4. Provide Quick Fix (when applicable)
Timeout Fix Example:
// playwright.config.ts
timeout: 30000 → 60000 // Increase timeout
// OR in test
await page.waitForSelector('.element', { timeout: 60000 });
Selector Fix Example:
// Before (broken)
await page.click('.submit-button');
// After (fixed)
await page.click('[data-testid="submit-button"]'); // More stable
Network Fix Example:
// playwright.config.ts
use: {
baseURL: process.env.E2E_BASE_URL || 'http://localhost:3000',
// Add retry for network failures
retries: 2,
}
🔧 Enhancement 4: Quick Fix Script Generator
#!/bin/bash
# Generate executable quick fix scripts based on failure type
generate_quick_fix() {
local failure_type="$1"
local test_name="$2"
local selector="${3:-}"
local fix_script="logs/test-failures/fix-${test_name//[ \/]/-}.sh"
case "$failure_type" in
"Type A: Timeout")
cat > "$fix_script" <<'EOF'
#!/bin/bash
# Quick Fix: Increase timeout for slow elements
echo "🔧 Applying Timeout Fix"
# Option 1: Update playwright.config.ts globally
sed -i 's/timeout: 30000/timeout: 60000/g' tests/e2e/playwright.config.ts
# Option 2: Add timeout to specific test
echo ""
echo "💡 Or add timeout to specific test:"
echo "await page.waitForSelector('$selector', { timeout: 60000 });"
echo "✅ Fix applied. Re-run: npm run test:e2e"
EOF
;;
"Type B: Selector Not Found")
cat > "$fix_script" <<EOF
#!/bin/bash
# Quick Fix: Update selector to data-testid
echo "🔧 Applying Selector Fix"
# Suggest stable selector
echo "💡 Replace selector '$selector' with:"
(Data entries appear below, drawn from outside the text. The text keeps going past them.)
/-- Settles O43: the rows of the table in their order. -/
theorem floatAddSpecials : Obligations.FloatAddSpecials := by
  intro d a b s
  refine ⟨selects_commandWord (i := .fadd d a b) rfl fun _ _ => rfl, ?_⟩
  have hwrites {v : Word} (hv : fadd (s.readReg a) (s.readReg b) = v) : Writes (.fadd d a b) s d v :=
    writes_of_binary (f := fadd) rfl hv
  have hvalue := fadd_eq (s.readReg a) (s.readReg b)
  dsimp only
  split_ifs at hvalue ⊢ with hnan hinfinities hlike hinfl hinfr hzeros hlike hzerol hzeror
  any_goals exact hwrites hvalue
  · exact fun _ => hwrites hvalue
  · exact fun h => absurd h hzeror

/-- Settles O44: the aligner's three outcomes, each packed as its rule says. -/
theorem floatAddAligns : Obligations.FloatAddAligns := by
  intro d a b s big small hbig hsmall horder k aligned
  have hle : fmag small ≤ fmag big := by
    obtain ⟨-, -, hle⟩ | ⟨-, -, hlt⟩ := horder
    exacts [hle, hlt.le]
  obtain ⟨ha, hb⟩ : ftag (s.readReg a) = .normal ∧ ftag (s.readReg b) = .normal := by
    obtain ⟨ha, hb, -⟩ | ⟨ha, hb, -⟩ := horder
    exacts [⟨ha ▸ hbig, hb ▸ hsmall⟩, ⟨ha ▸ hsmall, hb ▸ hbig⟩]
  have hwrites {v : Word} (hv : faddAligned big small = v) : Writes (.fadd d a b) s d v :=
    writes_of_binary (f := fadd) rfl
      ((fadd_of_normal ha hb).trans ((faddNormal_of_larger horder).trans hv))
  obtain ⟨hlow, hhigh⟩ := signif_bounds big
  simp only [faddAligned, Nat.shiftRight_eq_div_pow] at hwrites
  by_cases hfar : 112 < k
  · rw [if_pos hfar]
    exact hwrites (if_pos hfar)
  rw [if_neg hfar] at hwrites ⊢
  by_cases hsign : fsign big = fsign small
  · rw [if_pos hsign] at hwrites ⊢
    exact ⟨_, faddSame_isPacked _ _ hlow hhigh (aligned_le_signif hle), hwrites rfl⟩
  rw [if_neg hsign] at hwrites ⊢
  dsimp only
  by_cases hcancel : signif big - aligned = 0
  · rw [if_pos hcancel]
    exact hwrites (faddOpposite_of_cancel _ _ hcancel)
  · rw [if_neg hcancel]
    obtain ⟨n, hnlow, hnhigh, hpacked⟩ := faddOpposite_isPacked (fsign big) (fexp big) hcancel hhigh
    exact ⟨_, n, hnlow, hnhigh, hpacked, hwrites rfl⟩

/-- Settles O45. -/
theorem floatAddCommutes : Obligations.FloatAddCommutes :=
  fun d a b s => congrArg (setReg d · s) (fadd_comm (s.readReg a) (s.readReg b))

/-- Settles O46: the rows of the table in their order. -/
theorem floatDivideSpecials : Obligations.FloatDivideSpecials := by
  intro d a b s
  refine ⟨selects_commandWord (i := .fdiv d a b) rfl fun _ _ => rfl, ?_⟩
  have hwrites {v : Word} (hv : fdiv (s.readReg a) (s.readReg b) = .ok v) : Writes (.fdiv d a b) s d v :=
    writes_of_ok (op := Op.fdiv.code) rfl hv
  have hvalue := fdiv_eq (s.readReg a) (s.readReg b)
  dsimp only
  split_ifs at hvalue ⊢ with hdivisor hnan hinvalid hinfinite hinfinitesimal hzero
  · exact errs_of_error (op := Op.fdiv.code) (d := d) rfl hvalue
  any_goals exact hwrites hvalue
  · exact fun _ => hwrites hvalue
  · exact fun h => absurd h hzero

/-- Settles O47: the value of `FDIV` on Normal operands is packed as `fdivNormal_isPacked` says. -/
theorem floatDivideTruncatesQuotient : Obligations.FloatDivideTruncatesQuotient := by
  intro d a b s l r e hl hr
  exact ⟨_, fdivNormal_isPacked l r, writes_of_ok (op := Op.fdiv.code) rfl (fdiv_of_normal hl hr)⟩

/-- Settles O48: the rows of the table in their order. -/
theorem floatModuloSpecials : Obligations.FloatModuloSpecials := by
  intro d a b s
  refine ⟨selects_commandWord (i := .fmod d a b) rfl fun _ _ => rfl, ?_⟩
  have hwrites {v : Word} (hv : fmod (s.readReg a) (s.readReg b) = .ok v) : Writes (.fmod d a b) s d v :=
    writes_of_ok (op := Op.fmod.code) rfl hv
  have hvalue := fmod_eq (s.readReg a) (s.readReg b)
  dsimp only
  split_ifs at hvalue ⊢ with hdivisor hnan hinfinite hdividend
  · exact errs_of_error (op := Op.fmod.code) (d := d) rfl hvalue
  any_goals exact hwrites hvalue
  · exact fun _ => hwrites hvalue
  · exact fun h => absurd h hdividend

/-- Settles O49: a dividend of smaller magnitude is returned, every other one leaves what `fmodNormal_exact` says. -/
theorem floatModuloIsExactRemainder : Obligations.FloatModuloIsExactRemainder := by
  intro d a b s l r rest hl hr
  have hwrites {v : Word} (hv : fmodNormal l r = v) : Writes (.fmod d a b) s d v :=
    writes_of_ok (op := Op.fmod.code) rfl ((fmod_of_normal hl hr).trans (congrArg Except.ok hv))
  by_cases hless : fmag l < fmag r
  · rw [if_pos hless]
    exact hwrites (if_pos hless)
  rw [if_neg hless]
  have hexact := fmodNormal_exact hr hless
  dsimp only at hexact
  split_ifs at hexact ⊢ with hsmall
  · exact hwrites hexact
  · obtain ⟨hnormal, hsign, hvalue⟩ := hexact
    exact ⟨_, hnormal, hsign, hvalue, hwrites rfl⟩

end Sys2Proof.Proofs
end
echo " [data-testid=\"$(basename $selector)\"]"
echo ""
echo "Example:"
echo " await page.click('[data-testid=\"submit-button\"]');"
echo "✅ Manual fix required. Update test file accordingly."
EOF
;;
"Type C: Network Failure")
cat > "$fix_script" <<'EOF'
#!/bin/bash
# Quick Fix: Add retry config and check backend
echo "🔧 Applying Network Failure Fix"
# Add retry to playwright.config.ts
sed -i '/use: {/a \ retries: 2,' tests/e2e/playwright.config.ts
# Check backend health
echo ""
echo "🩺 Checking backend health..."
curl -f http://localhost:3000/api/health || echo "❌ Backend not responding"
echo "✅ Retry config added. Re-run: npm run test:e2e"
EOF
;;
"Type D: Assertion Failure")
cat > "$fix_script" <<'EOF'
#!/bin/bash
# Quick Fix: Debug assertion failure
echo "🔧 Debugging Assertion Failure"
echo "💡 Check test data setup:"
echo " 1. Verify expected values are correct"
echo " 2. Check for race conditions (add waitForFunction)"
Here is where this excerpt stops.